Items from a dataset
/-- SHORT trips: the trip is reported, and the line is pulled with the record's trip id awaited (R148, R152). -/
theorem tripShort_eq (s : State) :
    tripShort s = (shortReported s).withStop (s.stop.pull (some s.trips.nextId)) := by
  have hrank : (shortReported s).rank = s.rank := (shortReported_report s).rank
  obtain ⟨_, _, _, hstop⟩ := shortReported_same s
  unfold tripShort
  simp only [show tripConds [ownCond .short] s = shortReported s from rfl, hrank, shortReported_find, hstop]
  rfl

/-- The trip leaves a round on any path (R22, R116). -/
theorem tripShort_leaves (b s : State) (met : PathSet) : LeavesRound met s (settle b (tripShort s)) := by
  have h := shortReported_report s
  have hcourse : Course s (tripShort s) := by
    rw [tripShort_eq]
    exact ((withConds_beside s _).course.trans h.course).trans (withStop_beside _ _).course
  refine hcourse.leavesRound b met ((tripShort_reach s).rank) fun r hr ⟨p, hp, _⟩ => ?_
  have hidle := h.idle (ownCond .short) List.mem_cons_self r hr ⟨p, hp, by cases p <;> rfl⟩
  rw [tripShort_eq]
  exact hidle

/-- Where held paths are off, the trip leaves both switches off (R22, R139). -/
theorem tripShort_off (s : State) (hheld : HeldPathsOff s) (p : Path) : ((tripShort s).switch p).isOff := by
  have h := (shortReported_report s).off hheld.list (ownCond .short) List.mem_cons_self p (by cases p <;> rfl)
  rw [tripShort_eq]
  cases p <;> exact h

/-- The NOTICE of a SHORT trip with its trip id (R13, R165). -/
def shortNotice (n : Nat) : TxFrame :=
  { dst := 0, content := .notice { kind := 5, subject := 0, tripId := byteOf n, state := 3 }, collisions := 0 }

/-- The trip's NOTICE joins the queue where there is room (R13, R173). -/
theorem shortReported_notices (s : State) : (shortReported s).link.notices =
    s.link.notices ++ [shortNotice s.trips.nextId].take (8 - s.link.notices.length) := (shortReported_report s).notices

/-- One trip raises the count by 1 below its bound (R126). -/
theorem countPlus_one (limit count : Nat) : countPlus limit count 1 =
    if count < (if limit = 0 then 255 else limit) then count + 1 else count := by
  unfold countPlus
  generalize (if limit = 0 then 255 else limit) = bound
  by_cases h : count < bound
  · simp [h, Nat.not_le.2 h]
  · simp [h, Nat.le_of_not_lt h]

/-- With the keys apart, a trip of SHORT counts as one (R126, R127). -/
theorem shortReported_count (s : State) (hw : s.working = true) (hkeys : UniqueKeys s) :
    (shortReported s).budget.count = if s.phase = .FORMING then s.budget.count
      else countPlus s.cfg.latchLimit s.budget.count 1 :=
  reportConds_count [] [ownCond .short] (shortEntered s) hkeys hw (List.nodup_singleton _) (by simp [ownCond])

/-- The record of a SHORT trip is counted outside FORMING (R23, R127). -/
theorem reportedRecord_short_counted (s : State) (hw : s.working = true) (n : Nat) :
    (reportedRecord s (ownCond .short) n).counted = decide (s.phase ≠ .FORMING) := by
  unfold reportedRecord
  simp only [counts_iff hw]
  exact Bool.and_true _

/-- The short delay's expiry in WATCH trips SHORT, and the closing checks follow (R41). -/
theorem exec_shortDelayExpiry (s : State) (hw : s.working = true) (hwatch : s.conds.short.state = .WATCH)
    (hrun : s.conds.short.timer.isRunning = true) : exec .shortDelayExpiry s = .next (settle s (tripShort s)) := by
  unfold exec execShortDelayExpiry
  simp only [hw, hwatch, hrun, and_self, if_true]

/-- Settles O11: the expiry is the trip of SHORT and its pull, whose report gives record, NOTICE, switches and round; the count
is that of one current-class trip. -/
theorem shortTripPullsLine : Obligations.ShortTripPullsLine := by
  intro s hw hheld hwatch hrun
  refine ⟨_, exec_shortDelayExpiry s hw hwatch hrun, ?_⟩
  have hreport := shortReported_report s
  have hconds := shortReported_conds s
  obtain ⟨hmeas, hroster, hphase, _⟩ := shortReported_same s
  have hfind := shortReported_find s
  have hnotices := shortReported_notices s
  have hswitch := tripShort_off s hheld
  have hround := tripShort_leaves s s bothPaths
  have hcount := shortReported_count s hw
  have hcounted := reportedRecord_short_counted s hw s.trips.nextId
  rw [tripShort_eq] at hswitch hround ⊢
  generalize shortReported s = v at *
  simp only [settle_conds, settle_stop, settle_trips, settle_charge, settle_discharge, settle_link_notices,
    settle_budget_count, settle_meas, settle_roster, settle_phase, State.withStop_conds, State.withStop_stop,
    State.withStop_trips, State.withStop_charge, State.withStop_discharge, State.withStop_link, State.withStop_budget,
    State.withStop_meas, State.withStop_roster, State.withStop_phase]
  refine ⟨hconds, rfl, hreport.nextId, ⟨_, hfind, rfl, rfl, rfl⟩, hswitch .charge, hswitch .discharge, hround, fun hroom => ?_,
    fun hfull => ?_, fun hkeys hp => ⟨?_, ?_⟩, fun hp => ⟨congrArg Budget.count (hreport.forming hp), ?_⟩, hmeas, hroster,
    hphase⟩
  · exact hnotices.trans (congrArg _ (List.take_of_length_le (by simp; omega)))
  · have hnone : 8 - s.link.notices.length = 0 := by omega
    exact hnotices.trans (by simp [hnone])
  · rw [hcount hkeys, if_neg hp]
    exact countPlus_one _ _
  · rw [hfind, Option.map_some, hcounted, decide_eq_true hp]
  · rw [hfind, Option.map_some, hcounted, decide_eq_false (by simp [hp])]

/-! ### The comparator (R41, R42, R68, R69) -/

theorem comparatorRises_iff (c : Cfg) (x : Int) : comparatorRises c x = true ↔ (c.shortThreshold : Int) * 20000 < -x :=
  decide_eq_true_iff

theorem comparatorFalls_iff (c : Cfg) (x : Int) :
    comparatorFalls c x = true ↔ -x ≤ (c.shortThreshold : Int) * 20000 - 10000 := decide_eq_true_iff

/-- The station with the comparator at a level. -/
def State.compared (s : State) (up : Bool) : State := s.withMeas { s.meas with comparator := up }

/-- An assertion delivered: SHORT takes it, and the closing checks follow (R41, R69). -/
theorem exec_comparatorAssertion (x : Int) (s : State) (hw : s.working = true) (hdown : s.meas.comparator = false)
    (hrises : (s.cfg.shortThreshold : Int) * 20000 < -x) :
    exec (.comparatorAssertion x) s = .next (settle s (shortAsserted (s.compared true))) := by
  unfold exec execComparatorAssertion
  simp only [hw, hdown, (comparatorRises_iff s.cfg x).2 hrises, Bool.not_false, and_self, if_true]
  rfl

/-- A release delivered (R41, R42, R69). -/
theorem exec_comparatorRelease (x : Int) (s : State) (hw : s.working = true) (hup : s.meas.comparator = true)
    (hfalls : -x ≤ (s.cfg.shortThreshold : Int) * 20000 - 10000) :
    exec (.comparatorRelease x) s = .next (settle s (shortReleased (s.compared false))) := by
  unfold exec execComparatorRelease
  simp only [hw, hup, (comparatorFalls_iff s.cfg x).2 hfalls, and_self, if_true]
  rfl

/-- Only changes are delivered (R69; log entry 29). -/
theorem exec_comparator_unchanged (x : Int) (s : State) :
    (s.meas.comparator = true → exec (.comparatorAssertion x) s = .next s) ∧
      (s.meas.comparator = false → exec (.comparatorRelease x) s = .next s) :=
  ⟨fun h => congrArg Host.Outcome.next (if_neg (by simp [h])), fun h => congrArg Host.Outcome.next (if_neg (by simp [h]))⟩

/-- A released comparator moves SHORT alone, by its state (R41, R42). -/
theorem shortReleased_eq (s : State) (hreleased : s.meas.comparator = false) :
    shortReleased s = { s with conds := { s.conds with short :=
      match s.conds.short.state with
      | .QUIET => s.conds.short
      | .WATCH => { state := .QUIET, count := 0, timer := .stopped }
      | .TRIPPED =>
          if s.stop.driving = false ∧ s.cfg.recoveryTime * 100000 ≠ 0 then
            { state := .SETTLING, count := 0, timer := .running (s.cfg.recoveryTime * 100000) }
          else s.conds.short
      | .SETTLING => { s.conds.short with timer := .running (s.cfg.recoveryTime * 100000) } } } := by
  unfold shortReleased
  cases hstate : s.conds.short.state with
  | QUIET => rfl
  | WATCH => rfl
  | SETTLING => rfl
  | TRIPPED =>
      have hguard : (s.conds.short.state = .TRIPPED ∧ (!s.meas.comparator) = true ∧ (!s.stop.driving) = true ∧
          s.cfg.recoveryTimeUs ≠ 0) ↔ s.stop.driving = false ∧ s.cfg.recoveryTime * 100000 ≠ 0 := by
        simp [hstate, hreleased, Cfg.recoveryTimeUs]
      unfold shortSettles
      simp only [hguard]
      split <;> rfl

/-- The conditions at SHORT's own key. -/
theorem get_of_not_short (c : Conds) (v : Cond) (id : CondId) (h : id.kind ≠ .short) :
    Conds.get { c with short := v } id = c.get id := by
  unfold Conds.get
  cases hk : id.kind <;> first | rfl | exact absurd hk h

WHAT IS NEEDED: Starting at the line that has "if s.stop.driving = false" and ending at the line that has "SETTLING => rfl", please write out the lines above exactly, leaving out all others.

PROBLEM SOLUTION:
          if s.stop.driving = false ∧ s.cfg.recoveryTime * 100000 ≠ 0 then
            { state := .SETTLING, count := 0, timer := .running (s.cfg.recoveryTime * 100000) }
          else s.conds.short
      | .SETTLING => { s.conds.short with timer := .running (s.cfg.recoveryTime * 100000) } } } := by
  unfold shortReleased
  cases hstate : s.conds.short.state with
  | QUIET => rfl
  | WATCH => rfl
  | SETTLING => rfl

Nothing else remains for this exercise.